- Cover art
- Developer(s): Coconuts Japan
- Publisher(s): Coconuts Japan
- Designer(s): Naomi Watanabe Kaori Niitsu
- Composer(s): Masahito Miyamoto
- Series: Super Casino
- Platform(s): Super NES
- Release: JP: October 28, 1994;
- Genre(s): Casino
- Mode(s): Single-player

= Super Casino 2 =

1994 video game

Super Casino 2 (スーパーカジノ2) is a Super Nintendo Entertainment System video game that takes a player to an exclusive black tie casino known as the Casino Coconuts.

Various betting games are available like blackjack, baccarat, slot machines, roulette, and wagering bets on the horses. The game is the sequel to Super Casino - Caesars Palace (Super Caesars Palace in North America). All text in the game is in Japanese.

==Gameplay==
The story mode tells the tale about this gambler who comes to the casino with $1000 where he meets the casino's cashier. She exchanges his hard currency for gambling chips and the game begins. As the gambler, the player must make a certain amount of money in order to progressively gain access to the high roller rooms. These additional rooms are where casino patrons are permitted to wager more money.

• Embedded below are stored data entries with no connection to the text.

-- ==== Sys2Proof/Machine/Dispatch.lean ====
section
/-! DEFINITION. The dispatch: one arm per command, each one call of its meaning. -/

namespace Sys2Proof.Machine
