-- ==== Sys2Proof/Certificates/Slice0/Obligations.lean ====
section
/-! DEFINITION. The statements about the model, for the provers. Commands are named as in Syntax.lean; `GoesTo o p` says that the answer
`o` is a next state with property `p`. -/

open Sys2Proof Sys2Proof.Machine

/-- Rail warnings, rail resets, gate lockout and the VMIN clear complete with their records. Outside a held reset and outside
the rails that watch mode masks: a value below the warning level begins an excursion, which sets WARN and BELOW, keeps the
lowest rounded value in VMIN and stands on source 4 (rail VGATE: 10); one above it goes into VMIN and changes nothing else; the
end of an excursion clears BELOW and the standing condition; a rail below its reset level begins a power-on reset with the rail
in RSTCAUSE; gate lockout sets LOCKOUT and BELOW, turns every gate off and stands on source 5; its end clears LOCKOUT and the
standing condition; CLRMIN gives every VMIN the value 0xFFFFF. (That a level stands for 1 % around it is in assumption 72.) -/
def Obligations.RailExcursionsAndGateLockout : Prop :=
  (∀ (s : State) (rail : Fin 5) (mv : Nat), s.pcr.held = none → s.railMasked rail = false →
    bitOf (s.get F.PCR_VSTAT.BELOW) rail = false → underLevel mv (warnLevel rail) = true →
    GoesTo (exec (.railWarning rail mv) s) fun t =>
      bitOf (t.get F.PCR_VSTAT.BELOW) rail = true ∧ bitOf (t.get F.PCR_VSTAT.WARN) rail = true
      ∧ t.get (F.PCR_VMIN rail) = min (s.get (F.PCR_VMIN rail)) (mv / vminRes rail * vminRes rail)
      ∧ (t.por.stand.any fun p => p.src = if rail = 4 then 10 else 4) = true)
  ∧ (∀ (s : State) (rail : Fin 5) (mv : Nat), s.pcr.held = none → s.railMasked rail = false → underLevel mv (warnLevel rail) = false →
    GoesTo (exec (.railWarning rail mv) s) fun t =>
      t.get (F.PCR_VMIN rail) = min (s.get (F.PCR_VMIN rail)) (mv / vminRes rail * vminRes rail)
      ∧ SameRegs (fun a => a = R.PCR_VMIN rail) s t ∧ t.por = s.por)
  ∧ (∀ (s : State) (rail : Fin 5), s.railMasked rail = false →
    GoesTo (exec (.railWarningEnd rail) s) fun t =>
      bitOf (t.get F.PCR_VSTAT.BELOW) rail = false
      ∧ (t.por.stand.any fun p => p.src = (railSrc rail).1 && p.det = (railSrc rail).2) = false)
  ∧ (∀ (s : State) (rail : Fin 4) (mv : Nat), s.railMasked rail = false → underLevel mv (lowLevel rail) = true →
    GoesTo (exec (.railReset rail mv) s) fun t =>
      t.pcr.held = some .powerOn ∧ t.get F.PCR_RSTCAUSE.POR = 1 ∧ t.get F.PCR_RSTCAUSE.RAIL = rail.val + 1
      ∧ t.get F.PCR_RSTCAUSE.NRST = 0 ∧ t.get F.PCR_RSTCAUSE.PCHIP = 0)
  ∧ (∀ (s : State) (mv : Nat), s.pcr.held = none → s.pcr.watch = false → underLevel mv (lowLevel 4) = true →
    GoesTo (exec (.gateLockoutBegin mv) s) fun t =>
      t.get F.PCR_VSTAT.LOCKOUT = 1 ∧ bitOf (t.get F.PCR_VSTAT.BELOW) 4 = true ∧ GatesOff t ∧ (t.por.stand.any fun p => p.src = 5) = true)
  ∧ (∀ s : State, s.pcr.watch = false →
    GoesTo (exec .gateLockoutEnd s) fun t =>
      t.get F.PCR_VSTAT.LOCKOUT = 0 ∧ (t.por.stand.any fun p => p.src = 5 && p.det = 0) = false)
  ∧ ∀ s : State, s.islandUp .management = true →
    GoesTo (exec .vminClear s) fun t => ∀ i, i < 5 → t.get (F.PCR_VMIN i) = 0xFFFFF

At first, the player is limited to the section of the casino with the lowest maximum bets. As the player meets his monetary obligations through winning casino games, the player is transferred from room to room. Each room has its floor in different colors like royal blue and red. As the player moves up to a higher level floor, the maximum bets for the individual games found will increase. Slot machines that once had a denomination of $1 and $5 will become slot machines with denominations of $100 and $1000 as the player accumulates more money in his virtual wallet. A cashier can provide the player with passwords that will allow him to continue to game at a later date. Rooms eventually connect to each other after gaining a certain amount of money; allowing players with bad luck to rebuild their fortunes at the lower-risk games.

Having $200,000 in cash results in the player being permitted to access the VIP room. After winning one million dollars, the game ends with the closing credits with the exterior of the casino as a background. Some jazzy music will play in the background. Going broke will result in an immediate "game over."

==Reception==
On release, Famicom Tsūshin scored the game a 21 out of 40.